No pienso en aquellos días muy a menudo, pero con la muerte de Matthew Perry los recuerdos se han enroscado a mi alrededor por lo honesto que fue sobre su propia adicción. Quiero decirte algo sobre la adicción: no importa quién sea o a qué sustancia esté enganchada esa persona: la soledad está en su raíz. Por la razón que sea -y no tengo ninguna teoría de por qué-, hay quienes nos sentimos aislados en este mundo, como si todos los demás tuvieran alguna fórmula secreta para llevarse bien, para encajar, y nadie nos la contara. Esa soledad reside en lo más profundo de nosotros mismos, en nuestro núcleo, y no importa cuánta gente intente ayudarnos, cuántos amigos nos tiendan la mano, nos apoyen, aparezcan por nosotros, nunca desaparece del todo. Es vasto y sombrío, y también forma parte de lo que somos. Algo ocurre cuando descubrimos una droga o el alcohol: de repente tenemos un compañero que nos coge de la mano, nos apoya, nos hace sentir que encajamos, que podemos formar parte del club. Está ahí para nosotros en las horas vacías, cuando parece que nadie más lo está.
“Nadie quería ser famoso más que yo”, dijo Perry en el Festival del Libro de Los Angeles Times en abril. Pero añadió: “La fama no hace lo que uno cree que va a hacer”. Recuerdo oírle decir eso y pensar, cierto – no penetra esa soledad. Me pregunto si alguna vez se dio cuenta de lo valiente que fue al superar su dolor y perfeccionar un talento que haría reír a la gente.
Descubrió el alcohol a los 14 años. Yo tenía 16 cuando descubrí las anfetaminas, y sentí que había conocido a mi mejor amigo. De repente me sentí más animada, más divertida, no la chica tímida y miope que se sentía incómoda con la gente. Para entender a un adicto, hay que apreciar esa compañía, esa necesidad de alcanzar lo que no te juzgará sino que, por el contrario, parecerá transformarte en quien desearías ser.
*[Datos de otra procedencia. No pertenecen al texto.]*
theorem Framer.HasRead.collecting (hcfg : cfg.ok) (h : f.HasRead cfg seen) : f.Collecting := by
  cases h with
  | nothing => exact Framer.reset_collecting
  | sync => exact Framer.reset_collecting.goto _
  | low lo => exact (Framer.reset_collecting.withDeclaredLength _).goto _
  | length n hn => exact (Framer.reset_collecting.withDeclaredLength n).goto _
  | headerCrc n hn => exact ((Framer.reset_collecting.withDeclaredLength n).withHeaderCrc _).goto _
  | payload n q hn hq => exact Framer.midFrame_collecting (hq.trans_lt n.isLt)
  | footer q hq => exact ((Framer.midFrame_collecting (by have := hcfg.2; omega)).withFooterCrc _).goto _

theorem Framer.HasRead.inPosition (hcfg : cfg.ok) (h : f.HasRead cfg seen) : f.InPosition cfg := by
  cases h with
  | nothing => exact rfl
  | sync => exact rfl
  | low lo => exact ⟨lengthFromLow_toNat_lt lo, rfl⟩
  | length n hn => exact ⟨hn, rfl⟩
  | headerCrc n hn => exact ⟨hn, rfl, rfl, rfl⟩
  | payload n q hn hq =>
    obtain hlt | heq := hq.lt_or_eq
    · have hcount : (Framer.midFrame n q).receivedLength.toNat = q.length := Nat.mod_eq_of_lt (hq.trans_lt n.isLt)
      rw [Framer.InPosition, Framer.midFrame_position_getData hlt]
      exact ⟨hn, rfl, hcount.trans_lt hlt, rfl⟩
    · rw [Framer.InPosition, Framer.midFrame_position_getFooterCrc heq]
      exact ⟨hn, rfl, (eq_ofNat_of_toNat_eq heq.symm).symm, rfl⟩
  | footer q hq => exact ⟨(toNat_ofNat_of_le_maxLen hcfg hq).trans_le hq, rfl, rfl, rfl⟩

theorem Framer.HasRead.exists_of_eq {g : Framer} (h : g.HasRead cfg seen) (hfg : f = g) :
    ∃ seen, f.HasRead cfg seen :=
  ⟨seen, hfg ▸ h⟩

/-- Each position fixes what has been read: the bytes of the frame that its registers hold. -/
theorem Framer.InPosition.exists_hasRead (hf : f.Collecting) (h : f.InPosition cfg) :
    ∃ seen, f.HasRead cfg seen := by
  have hmid := hf.eq_midFrame
  have hlen := hf.length_collected
  unfold Framer.InPosition at h
  cases hp : f.position with
  | waitSync =>
    rw [hp] at h
    exact Framer.HasRead.nothing.exists_of_eq h
  | getLengthLow =>
    rw [hp] at h
    exact Framer.HasRead.sync.exists_of_eq h
  | getLengthHigh =>
    rw [hp] at h
    obtain ⟨hlow, h⟩ := h
    rw [← lengthFromLow_lowByte hlow] at h
    exact (Framer.HasRead.low _).exists_of_eq h
  | getHeaderCrc =>
    rw [hp] at h
    obtain ⟨hbound, h⟩ := h
    exact (Framer.HasRead.length _ hbound).exists_of_eq h
  | waitDataSync =>
    rw [hp] at h
    obtain ⟨hbound, hheader, hcount, hfooter⟩ := h
    have hnone : f.collected = [] := List.eq_nil_of_length_eq_zero (by simpa [hcount] using hlen)
    rw [hnone, hheader, hfooter, hp] at hmid
    exact (Framer.HasRead.headerCrc _ hbound).exists_of_eq hmid
  | getData =>
    rw [hp] at h
    obtain ⟨hbound, hheader, hcount, hfooter⟩ := h
    have hq : f.collected.length < f.declaredLength.toNat := hlen ▸ hcount
    rw [hheader, hfooter, hp, ← Framer.midFrame_position_getData hq] at hmid
    exact (Framer.HasRead.payload _ _ hbound hq.le).exists_of_eq hmid
  | getFooterCrc =>
    rw [hp] at h
    obtain ⟨hbound, hheader, hcount, hfooter⟩ := h
    have hq : f.collected.length = f.declaredLength.toNat := by rw [hlen, hcount]
    rw [hheader, hfooter, hp, ← Framer.midFrame_position_getFooterCrc hq] at hmid
    exact (Framer.HasRead.payload _ _ hbound hq.le).exists_of_eq hmid
  | getStopByte =>
    rw [hp] at h
    obtain ⟨hbound, hheader, hcount, hfooter⟩ := h
    have hq : f.collected.length = f.declaredLength.toNat := by rw [hlen, hcount]
    rw [hheader, hfooter, hf.runCrc, hp, eq_ofNat_of_toNat_eq hq.symm] at hmid
    exact (Framer.HasRead.footer f.collected (hq.trans_le hbound)).exists_of_eq hmid

/-- The invariant says that the framer has read some bytes of a frame, in the terms of its registers. -/
theorem State.inv_iff_hasRead {s : State} : s.Inv ↔ s.cfg.ok ∧ ∃ seen, s.framer.HasRead s.cfg seen :=
  ⟨fun h => ⟨h.parameters, h.inPosition.exists_hasRead h.collecting⟩,
    fun ⟨hcfg, _, hread⟩ => ⟨hcfg, hread.collecting hcfg, hread.inPosition hcfg⟩⟩

end

/-! ### One byte more -/

/-- What a byte does to a framer that has read `seen`: the frame goes on, a gap byte is skipped, the frame is dropped, or it
is complete and its packet goes out. -/
inductive ByteOutcome (b : Byte) (seen : List Byte) (s : State) : State → Prop
  | goesOn {f : Framer} (h : f.HasRead s.cfg (seen ++ [b])) : ByteOutcome b seen s (s.withFramer f)
  | skipped (h : seen = []) : ByteOutcome b seen s s
  | dropped (c : DropCause) : ByteOutcome b seen s (raiseDrop c s)
  | accepted (q : List Byte) (hq : q.length ≤ s.cfg.maxLen) (h : seen ++ [b] = frameEncode q) :
      ByteOutcome b seen s ((s.emit (.packet (packetFor q))).withFramer Framer.reset)

theorem lowByte_assembleLength (hi : Byte) (declared : Half) : lowByte (assembleLength hi declared) = lowByte declared := by
  have hlow := (lowByte declared).isLt
  apply BitVec.eq_of_toNat_eq
  rw [lowByte, BitVec.extractLsb'_toNat, assembleLength_toNat, Nat.shiftRight_zero]
  omega

theorem highByte_assembleLength (hi : Byte) (declared : Half) : highByte (assembleLength hi declared) = hi := by
  have hlow := (lowByte declared).isLt
  have hhigh := hi.isLt
  apply BitVec.eq_of_toNat_eq
  rw [highByte, BitVec.extractLsb'_toNat, assembleLength_toNat, Nat.shiftRight_eq_div_pow]
  omega

section
variable {s : State} {seen : List Byte}

/-- The emission copies the payload that the frame carries. -/
theorem acceptPacket_beforeStop {q : List Byte} (hcfg : s.cfg.ok) (hq : q.length ≤ s.cfg.maxLen)
    (hs : s.framer = Framer.beforeStop q) :
    acceptPacket s = .next ((s.emit (.packet (packetFor q))).withFramer Framer.reset) := by
  have hcollecting : s.framer.Collecting := hs ▸ (Framer.HasRead.footer q hq).collecting hcfg
  have hcollected : s.framer.collected = q := hs ▸ Framer.midFrame_collected (BitVec.ofNat 16 q.length) q
  have hcopy := hcollecting.memReadRange_eq
  rw [hcollected] at hcopy
  exact acceptPacket_next.mpr ⟨q, hcopy, by rw [hs]; rfl⟩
Perry hablaba de sentirse solo. Escribió sobre ello en su libro “Friends, Lovers and the Big Terrible Thing” (Amigos, amantes y la gran cosa terrible), y habló de ello en el contexto del anhelo de una relación. Me preguntaba si sabía que ni siquiera la alegría y la satisfacción de una relación llenan ese lugar inseguro que algunos llevamos dentro. Cuando dejé las drogas para siempre, tuve que aceptar que eso formaba parte de mí; no tenía que arreglarlo ni intentar borrarlo. De todos modos, eso no había funcionado. Había seguido las líneas blancas de la coca hasta volver a ser quien era: la persona que sentía que necesitaba consumir drogas para vivir.
Puede que nunca sepamos cuál era el estado emocional de Matthew Perry en el momento de su muerte. ¿Había asumido que la fama hacía que la adicción fuera mucho más difícil de soportar, pero también le permitía ayudar a los demás, a través de la historia de su propio viaje y de la casa de vida sobria que creó? “Lo mejor de mí, sin duda, es que si alguien viene y me dice: ‘No puedo dejar de beber, ¿puedes ayudarme?’, puedo decir ‘sí’ y seguir adelante y hacerlo”, dijo en el podcast “Q with Tom Power”.
Dejó al descubierto sus heridas, sus luchas, su complicada relación con las drogas y el alcohol. Eso es lo mejor que podemos hacer en la vida: ser sinceros y esperar que esas verdades se conviertan en linternas para otras personas que vagan por la oscuridad. Mi mayor esperanza es que supiera que había cumplido su deseo.
Patti Davis, es hija del Presidente Ronald Reagan y es autora de “Floating in the Deep End: How Caregivers Can See Beyond Alzheimer’s”.